4. The method of claim 1, further comprising informing the subject or a medical care worker that administering dichlorphenamide, or a pharmaceutically acceptable salt thereof to a subject who is also taking MATE1 substrate, may result in no increased risk of one or more exposure-related adverse reactions than administering the MATE1 substrate to a subject who is not being administered dichlorphenamide, or a pharmaceutically acceptable salt thereof.

5. (canceled)

6. (canceled)

7. (canceled)

8. (canceled)

9. (canceled)

10. (canceled)

11. (canceled)

12. (canceled)

13. (canceled)

14. (canceled)

15. (canceled)

16. (canceled)

17. (canceled)

18. (canceled)

19. (canceled)

20. The method of claim 1, wherein the therapeutically effective amount of the dichlorphenamide, or a pharmaceutically acceptable salt thereof, is between 25 mg and 200 mg per day.

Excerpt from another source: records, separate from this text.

/-- A take of tokens by lanes 0 and 31, first in the depth unit of cluster 0. -/
def taking (ctl : W32) : State :=
  withCluster (fun c => { c with calls := [call1 .depth 0 ctl] }) (targetAt { some_ with tlb := [page (.coprocessor 0)] })
def targetDesc (s : State) : BitVec 512 := BitVec.ofNat 512 (Memory.readNat s.mem (at_ 0x5000) 64)
theorem targetDesc_taking (ctl : W32) : targetDesc (taking ctl) = BitVec.ofNat 512 targetNat := by
  have h : targetDesc (targetAt { some_ with tlb := [page (.coprocessor 0)] }) = BitVec.ofNat 512 targetNat := by decide +kernel
  exact h
/-- The same target, as its owner keeps it, with a token. -/
def keptTarget (live : List Nat) : Target :=
  { asid := 0, va := 0x40005000, desc := BitVec.ofNat 512 targetNat, live := live, draw := 3, next := 8, stream := 3 * 2 ^ 20 + 8, commit := 3 * 2 ^ 20 + 7 }
def lane_ (entered : Bool) (token : Nat) (order : Nat := 0) : HeldLane :=
  { call := call1 .depth 1 8, lane := 0, target := at_ 0x5000, tile := some 0, sample := 1, token := token, entered := entered, done := false, sent := false, result := 0, order := order }
def holding (l : List HeldLane) (live : List Nat) : State :=
  withCluster (fun c => { c with held := l, targets := [(at_ 0x5000, keptTarget live)] }) (targetAt { some_ with tlb := [page (.coprocessor 0)] })
/-- 63 other tokens in the window of tile 0. -/
def others (n : Nat) : List HeldLane := (List.range n).map (fun i => lane_ true (100 + i) (i + 1))
/-- A record for gang 0, which waits for it. -/
def arriving : State :=
  let s := ofGang { waiting 3 0 0 (gangOf {}) with records := [{ call := 5, slices := 255, reg := 8, count := 2 }] }
  withCluster (fun c => { c with records := [{ call := call1 .depth 0 0, words := [(0, 7), (63, 9)], cursor := some 6 }] }) s
theorem test_met_CoprocessorUnits : (∀ n ∈ [0, 3, 4], ∃ s k p q, (State.cluster s 0).calls = [k] ∧ k.unit = .depth ∧ k.major = 0x35 ∧ k.minor = 0 ∧ k.posted = false ∧ k.s 0 = BitVec.ofNat 32 n ∧ k.s 1 = 0
      ∧ (k.s2 2).toNat % 64 = 0 ∧ Cached s (.coprocessor 0) k.asid (k.s2 2) 64 p ∧ p.kind = .rc ∧ p.pa = at_ 0x5000 ∧ tgBad (targetDesc s) = false ∧ tgOwner (targetDesc s) = 0
      ∧ Cached s (.coprocessor 0) k.asid (k.s2 2 + 32) 8 q ∧ q.pa = p.pa + 32 ∧ k.laneList.length = 2 ∧ tgStream (targetDesc s) % 2 ^ 20 + 2 ≤ 2 ^ 20
      ∧ tgCommit (targetDesc s) = tgStream (targetDesc s) ∧ (s.cluster 0).targets = [] ∧ (s.cluster 0).held = [] ∧ ∀ g, s.gang? k.crew k.gang = some g → ∀ j, (g.slice j).wait = none)
    ∧ (∀ c ∈ [(62, false), (63, true)], ∃ s h, (State.cluster s 0).held.head? = some h ∧ h.tile = some 0 ∧ h.entered = false ∧ h.token = 200 ∧ h.token ∉ (s.cluster 0).window h.target 0
      ∧ ((s.cluster 0).window h.target 0).length = c.1)
    ∧ (∃ s h g p, (State.cluster s 0).held = [h] ∧ SMap.find (s.cluster 0).targets h.target = some g ∧ (s.cluster 0).performable h = true ∧ h.call.minor = 1 ∧ h.call.last = false
      ∧ h.token ∈ g.live ∧ h.token ≤ g.commit ∧ tgDepth g.desc ≠ 0 ∧ tgStencil g.desc = 0 ∧ Cached s (.coprocessor 0) h.call.asid (tgDepth g.desc + BitVec.ofNat 64 (h.sample * 4)) 4 p
      ∧ p.pa % 4 = 0)
    ∧ ∃ s r c g p, (State.cluster s 0).records = [r] ∧ s.crew? r.call.crew = some c ∧ c.phase = .running ∧ s.gang? r.call.crew r.call.gang = some g ∧ g.records = [p] ∧ p.call = r.call.id := by
  refine ⟨fun n hn => ?_, fun c hc => ?_, ?_, ⟨arriving, { call := call1 .depth 0 0, words := [(0, 7), (63, 9)], cursor := some 6 }, (arriving.crew? 0).getD codeCrew, (arriving.gang? 0 0).getD {},
    { call := 5, slices := 255, reg := 8, count := 2 }, by decide +kernel, getD_some _ (by decide +kernel), by decide +kernel, getD_some _ (by decide +kernel), by decide +kernel, rfl⟩⟩
  · have e : (call1 .depth 0 (BitVec.ofNat 32 n)).s2 2 = 0x40005000 := (show pairOf (0x40005000 : W32) 0 = 0x40005000 by decide)
    have h : ∀ n ∈ [0, 3, 4], held (taking (BitVec.ofNat 32 n)) (.coprocessor 0) 0 0x40005000 64 = true ∧ held (taking (BitVec.ofNat 32 n)) (.coprocessor 0) 0 (0x40005000 + 32) 8 = true
        ∧ (upage (taking (BitVec.ofNat 32 n)) (.coprocessor 0) 0 0x40005000).kind = .rc ∧ (upage (taking (BitVec.ofNat 32 n)) (.coprocessor 0) 0 0x40005000).pa = at_ 0x5000
        ∧ (upage (taking (BitVec.ofNat 32 n)) (.coprocessor 0) 0 (0x40005000 + 32)).pa = (upage (taking (BitVec.ofNat 32 n)) (.coprocessor 0) 0 0x40005000).pa + 32
        ∧ tgBad (BitVec.ofNat 512 targetNat) = false ∧ tgOwner (BitVec.ofNat 512 targetNat) = 0
        ∧ tgStream (BitVec.ofNat 512 targetNat) % 2 ^ 20 + 2 ≤ 2 ^ 20 ∧ tgCommit (BitVec.ofNat 512 targetNat) = tgStream (BitVec.ofNat 512 targetNat)
        ∧ ((taking (BitVec.ofNat 32 n)).cluster 0).calls = [call1 .depth 0 (BitVec.ofNat 32 n)] ∧ ((taking (BitVec.ofNat 32 n)).cluster 0).targets = [] ∧ ((taking (BitVec.ofNat 32 n)).cluster 0).held = []
        ∧ (call1 .depth 0 (BitVec.ofNat 32 n)).laneList.length = 2 ∧ (taking (BitVec.ofNat 32 n)).gang? 0 0 = some (gangOf someRegs) := by decide +kernel
    obtain ⟨h1, h2, h3, h4, h5, h6, h7, h8, h9, h10, h11, h12, h13, h14⟩ := h n hn
    rw [← targetDesc_taking (BitVec.ofNat 32 n)] at h6 h7 h8 h9
    refine ⟨taking (BitVec.ofNat 32 n), call1 .depth 0 (BitVec.ofNat 32 n), _, _, h10, rfl, rfl, rfl, rfl, rfl, rfl, by rw [e]; decide, by rw [e]; exact cached h1, h3, h4, h6, h7, by rw [e]; exact cached h2, h5, h13, h8, h9, h11, h12,
      fun g hg j => ?_⟩
    have : some (gangOf someRegs) = some g := h14.symm.trans hg
    cases this
    unfold Gang.slice List.getD
    by_cases hj : j < 8
    · have : ∀ j, j < 8 → ((gangOf someRegs).slices[j]?.getD { exited := true }).wait = none := by decide +kernel
      exact this j hj
    · rw [List.getElem?_eq_none (by simp [gangOf, Gang.start]; omega)]; rfl
  · have h : ∀ c ∈ [(62, false), (63, true)], ((holding (lane_ false 200 :: others c.1) [50, 200]).cluster 0).held.head? = some (lane_ false 200)
        ∧ 200 ∉ ((holding (lane_ false 200 :: others c.1) [50, 200]).cluster 0).window (at_ 0x5000) 0
        ∧ (((holding (lane_ false 200 :: others c.1) [50, 200]).cluster 0).window (at_ 0x5000) 0).length = c.1 := by decide +kernel
    exact ⟨_, lane_ false 200, (h c hc).1, rfl, rfl, rfl, (h c hc).2⟩
  · exact ⟨holding [lane_ true (3 * 2 ^ 20 + 7)] [3 * 2 ^ 20 + 7], lane_ true (3 * 2 ^ 20 + 7), keptTarget [3 * 2 ^ 20 + 7], upage (holding [lane_ true (3 * 2 ^ 20 + 7)] [3 * 2 ^ 20 + 7]) (.coprocessor 0) 0 0x40006004,
      by decide +kernel, by decide +kernel, by decide +kernel, rfl, by decide +kernel, by decide, by decide, by decide +kernel, by decide +kernel, by
        have e : tgDepth (keptTarget [3 * 2 ^ 20 + 7]).desc + BitVec.ofNat 64 ((lane_ true (3 * 2 ^ 20 + 7)).sample * 4) = 0x40006004 := by decide +kernel
        rw [e]; exact cached (by decide +kernel), by decide +kernel⟩

theorem test_engine_idle : after (.engineTurn 3) (ringed3 ring0 7 7 0 (5 + 64)) = ringed3 ring0 7 7 0 (5 + 64) := by decide +kernel
theorem test_engine_takes : memAfter (.engineTurn 3) newEntry 0x1010 8 = 8 := by decide +kernel
theorem test_engine_writes : memAfter (.engineTurn 3) walking 0x4000 8 = 0x77 := by decide +kernel
theorem test_entry : memAfter (.entryComplete ringRef) (ringed3 { ring0 with entries := [entry_ 33 true] } 34 33 0 5) 0x1018 8 = 7 := by decide +kernel
theorem test_dispatch : ((after (.cardDispatch 0 2 0) (carded .pending none)).group 0 2).cards.map (fun c => decide (c.state = .dispatched)) = [true, false] := by decide +kernel
theorem test_copy : memAfter (.decanterChunk 0 1) (copying 1 2) 0x2006 1 = 9 ∧ (SMap.find ((after (.decanterChunk 0 1) (copying 1 2)).cluster 0).dec 1).isNone = true := by decide +kernel
theorem test_take : memAfter (.coprocessorServe 0 .depth) (taking 0) 0x5020 8 = 3 * 2 ^ 20 + 9 := by decide +kernel
theorem test_zs : memAfter (.lanePerform 0 0) (holding [lane_ true (3 * 2 ^ 20 + 7)] [3 * 2 ^ 20 + 7]) 0x6004 4 = 0 := by decide +kernel
theorem test_record : ((after (.callRecordArrival 0 0) arriving).gang? 0 0).map (fun g => (g.regs.getV 8 0, g.regs.getV 9 31, g.regs.getS 3 14)) = some (7, 9, 6) := by decide +kernel

/-! ### The control space, plug-ins, resident cores -/

theorem test_met_ControlSpace : (∃ off size, regAligned off size = false) ∧ (∃ s dn, dn < 4 ∧ (State.die s dn).faults = []) :=
  ⟨⟨1, 8, by decide⟩, ⟨State.reset, 0, by decide, rfl⟩⟩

21. The method of claim 1, wherein the therapeutically effective amount of the dichlorphenamide, or a pharmaceutically acceptable salt thereof, is 50 mg twice daily.

22. The method of claim 1, wherein the dichlorphenamide, or a pharmaceutically acceptable salt thereof, is administered via a titration scheme that comprises the up-titration of the dichlorphenamide, or a pharmaceutically acceptable salt thereof, at weekly intervals until a modified dose is administered.